Вместе с тем завершен и другой сюжет — сюжет этой книги, параллельный авторскому, но и отдельный от него. Книга освободилась — точнее сказать, сбежала — раньше автора. Писалась она в виде писем — единственный вид литературного творчества, разрешенный узнику. Большинство из них адресовано жене, Сильве Залмансон, и тетке, Елене Боннэр. «Сильва, дорогая…», «Люся, здравствуй, дорогая…» — а затем рассказ, очерк, проект статуса политического заключенного, философический трактат.
В конце 1978 года пачка фотографий и стопка машинописных листов оказались у меня на столе. Кто-то снимал с рукописи микрофильм, кто-то выталкивал его за границу, кто-то уже здесь, с нашей стороны, за кордоном, увеличивал фотографии и отдавал на машинку. И на каждом этапе что-то терялось, погибало, обрывалось и перепутывалось. Беспорядочная груда отрывков лежала передо мной. Связь между ними иногда слабо угадывалась, а иногда не угадывалась вовсе.

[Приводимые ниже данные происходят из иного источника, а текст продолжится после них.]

-- ==== Sys2Proof/Laws/Step.lean ====
section
/-! SUPPORT. What a command and a step can do, said once: every command answers a next state, of one of four shapes, and a step is a
reset, a wait, an illegal command or a command. -/

namespace Sys2Proof.Machine

/-- A seeding command that succeeds leaves one array, whatever the state before (R58). -/
theorem exec_seedsBlock {i : Instr} (hi : i.seedsBlock) :
    ∃ a, FreshlySeeded a ∧ ∀ s, exec i s = .next (respondOk 0 (setIndex exhaustedIndex (setWords a s))) := by
  cases i with
  | seedDefault =>
    refine ⟨initScalarWords defaultSeed (unspecifiedArray 0), .scalar _ _, fun s => ?_⟩
    simp only [exec, execSeedDefault, initScalar, initScalarWords_forgets defaultSeed s.state (unspecifiedArray 0)]
  | seedScalar seed =>
    refine ⟨initScalarWords seed (unspecifiedArray 0), .scalar _ _, fun s => ?_⟩
    simp only [exec, execSeedScalar, initScalar, initScalarWords_forgets seed s.state (unspecifiedArray 0)]
  | seedArray key =>
    have hk : 0 < key.length := List.length_pos_iff.mpr hi
    refine ⟨seedArrayWords key hk (unspecifiedArray 0), .array _ _ _, fun s => ?_⟩
    simp only [exec, execSeedArray, hk, dite_true, initScalar, setWords_setIndex, setWords_setWords,
      seedArrayWords_forgets key hk s.state (unspecifiedArray 0)]
  | next => exact hi.elim

/-- The empty seed sequence (R63, R81). -/
theorem execSeedArray_nil (s : State) :
    execSeedArray [] s = .next (raiseError .invalidSeed 0x0300000000000000 s) := by
  have h : headerOf (.seedArray []) = 0x0300000000000000 := by decide
  simp [execSeedArray, h]

/-- The four shapes of a command's outcome: a seeding that succeeds, an error that changes nothing else, a draw after a twist, a draw
without one. -/
inductive ExecShape (i : Instr) (s : State) : State → Prop where
  | seeded (hi : i.seedsBlock) (a : StateArray) (ha : FreshlySeeded a)
      (hall : ∀ u, exec i u = .next (respondOk 0 (setIndex exhaustedIndex (setWords a u)))) :
      ExecShape i s (respondOk 0 (setIndex exhaustedIndex (setWords a s)))
  | emptySeed (hi : i = .seedArray []) : ExecShape i s (raiseError .invalidSeed 0x0300000000000000 s)
  | notSeeded (hi : i = .next) (hs : s.index = 313) : ExecShape i s (raiseError .notSeeded 0x0400000000000000 s)
  | twisted (hi : i = .next) (hs : s.index ≠ 313) (he : 312 ≤ s.index) :
      ExecShape i s (respondOk (temper (readWord (twistWords s.state) 0)) (setIndex 1 (setWords (twistWords s.state) s)))
  | drawn (hi : i = .next) (h : s.index.toNat < 312) :
      ExecShape i s (respondOk (temper (readWord s.state s.index.toNat h)) (setIndex (s.index + 1) s))

/-- Every command answers a next state, of one of the shapes. -/
theorem exec_shape (i : Instr) (s : State) : ∃ t, exec i s = .next t ∧ ExecShape i s t := by
  by_cases hi : i.seedsBlock
  · obtain ⟨a, ha, hall⟩ := exec_seedsBlock hi
    exact ⟨_, hall s, .seeded hi a ha hall⟩
  · cases i with
    | seedDefault => exact (hi trivial).elim
    | seedScalar seed => exact (hi trivial).elim
    | seedArray key =>
      have hk : key = [] := by simpa [Instr.seedsBlock] using hi
      subst hk
      exact ⟨_, execSeedArray_nil s, .emptySeed rfl⟩
    | next =>
      have hh : headerOf .next = 0x0400000000000000 := by decide
      by_cases hu : s.index = 313
      · exact ⟨_, (execNext_of_unseeded s hu).trans (by rw [hh]), .notSeeded rfl hu⟩
      · by_cases he : (312 : BitVec 9) ≤ s.index
        · exact ⟨_, execNext_of_exhausted s hu he, .twisted rfl hu he⟩
        · have hlt : s.index.toNat < 312 := by bv_omega
          exact ⟨_, execNext_of_unread s hlt, .drawn rfl hlt⟩

/-- The shape of the answer of a command that is known to answer `t`. -/
theorem shape_of_exec {i : Instr} {s t : State} (h : exec i s = .next t) : ExecShape i s t := by
  obtain ⟨t', ht', hs⟩ := exec_shape i s
  rw [h] at ht'
  cases ht'
  exact hs

/-- What a step can do. -/
inductive StepShape (s : State) : State → Prop where
  | reset (hr : s.rst = true) : StepShape s (takeReset s)
  | wait (hr : s.rst = false) (hd : decode s.cmdPort = .incomplete) : StepShape s s
  | illegal (hr : s.rst = false) (why : IllegalReason) (header : Word) (rest : List Word)
      (hd : decode s.cmdPort = .illegal why header rest) : StepShape s (execIllegal header (setCmdPort rest s))
  | command (hr : s.rst = false) (i : Instr) (rest : List Word) (hd : decode s.cmdPort = .command i rest) (t : State)
      (he : exec i (setCmdPort rest s) = .next t) (hs : ExecShape i (setCmdPort rest s) t) : StepShape s t

/-- Every step answers a next state, of one of the shapes. -/
theorem step_shape (s : State) : ∃ t, step s = .next t ∧ StepShape s t := by
  cases hr : s.rst with
  | true => exact ⟨takeReset s, by simp [step, hr], .reset hr⟩
  | false =>
    cases hd : decode s.cmdPort with
    | incomplete => exact ⟨s, by simp [step, hr, hd], .wait hr hd⟩
    | illegal why header rest =>
      exact ⟨execIllegal header (setCmdPort rest s), by simp [step, hr, hd], .illegal hr why header rest hd⟩
    | command i rest =>
      obtain ⟨t, ht, hs⟩ := exec_shape i (setCmdPort rest s)
      exact ⟨t, by simp [step, hr, hd, ht], .command hr i rest hd t ht hs⟩

/-- The shape of a step that is known to answer `t`. -/
theorem shape_of_step {s t : State} (h : step s = .next t) : StepShape s t := by
  obtain ⟨t', ht', hs⟩ := step_shape s
  rw [h] at ht'
  cases ht'
  exact hs

/-- A run of one more step goes on from the step's next state. -/
theorem run_of_core_step (M : Host.Core) {n : Nat} {s t : M.State} (h : M.step s = .next t) : M.run (n + 1) s = M.run n t := by
  rw [Host.Core.run, h]

/-- The same for this machine. -/
theorem run_of_step {n : Nat} {s t : State} (h : step s = .next t) : core.run (n + 1) s = core.run n t :=
  run_of_core_step core h

/-- What a command's answer always keeps, and its one response (R45). -/
theorem exec_frame {i : Instr} {s t : State} (h : exec i s = .next t) :
    t.cmdPort = s.cmdPort ∧ t.rst = s.rst ∧ t.resetCount = s.resetCount ∧ ∃ r, t.rspPort = s.rspPort ++ [r] := by
  cases shape_of_exec h <;> simp

end Sys2Proof.Machine
end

Подлинник рукописи показал мне Эдуард Кузнецов в первые же дни его свободы. Это был обыкновенный непостижимый арестантский фокус, последовавший за разговором о том, как освобождали, как обыскивали, как не дали забрать ничего из бумаг… «Но полрассказа я все-таки унес», — сказал Кузнецов и положил на стол листочки, кусок рассказа «Кандаламша». Я забыла спросить, как унес: вид рукописи был поразительнее любого чуда. До этого упоминалось пару раз: «Я у нас в лагере один умел писать на микро». Я догадывалась: мелко писать на маленьких листочках. А это были полоски из тончайшей бумаги — какой иногда прокладывают цветные репродукции в хороших изданиях — в высоту не больше сигареты, в длину — не длиннее школьной тетради. Листочки были синеватые от равномерной заполненности буквенной вязью, столь плотной и мелкой, что прочесть без увеличительного стекла вряд ли возможно. А написать возможно? Возможно ли написать это близорукому человеку, в очках, в три погибели согнувшись, на нарах усевшись, положив на колени книжку, пристроившись в ночи поближе к свету заоконного фонаря? И на увеличенных фотографиях почерк тверд и разборчив, буквы ровны… Оказывается, возможно.
Нет такой профессии — «герой». Есть такая профессия — «писатель». О том, что не каждый герой — писатель, свидетельствуют книги многих героев последнего десятилетия, выпущенные в эмиграции. Что не каждый писатель герой — говорить даже неловко, банально. Но эту банальность хотелось бы мне частично оспорить. Такой в русской литературе выдался век двадцатый, что таланта как бы и мало для писателя, и если дар не подкреплен готовностью жизнью за этот дар расплатиться, то и самый даровитый окажется… кем? — ну, хоть бы Катаевым. Иной писатель на Западе был бы Сартр. А у нас, глядишь, — всего лишь Федин. И что, разве таланта ему не хватило? Так что писатель — профессия опасная, и, если кто талантливый, но к риску и бедствиям не готовый, пусть лучше сразу обучается на затейника.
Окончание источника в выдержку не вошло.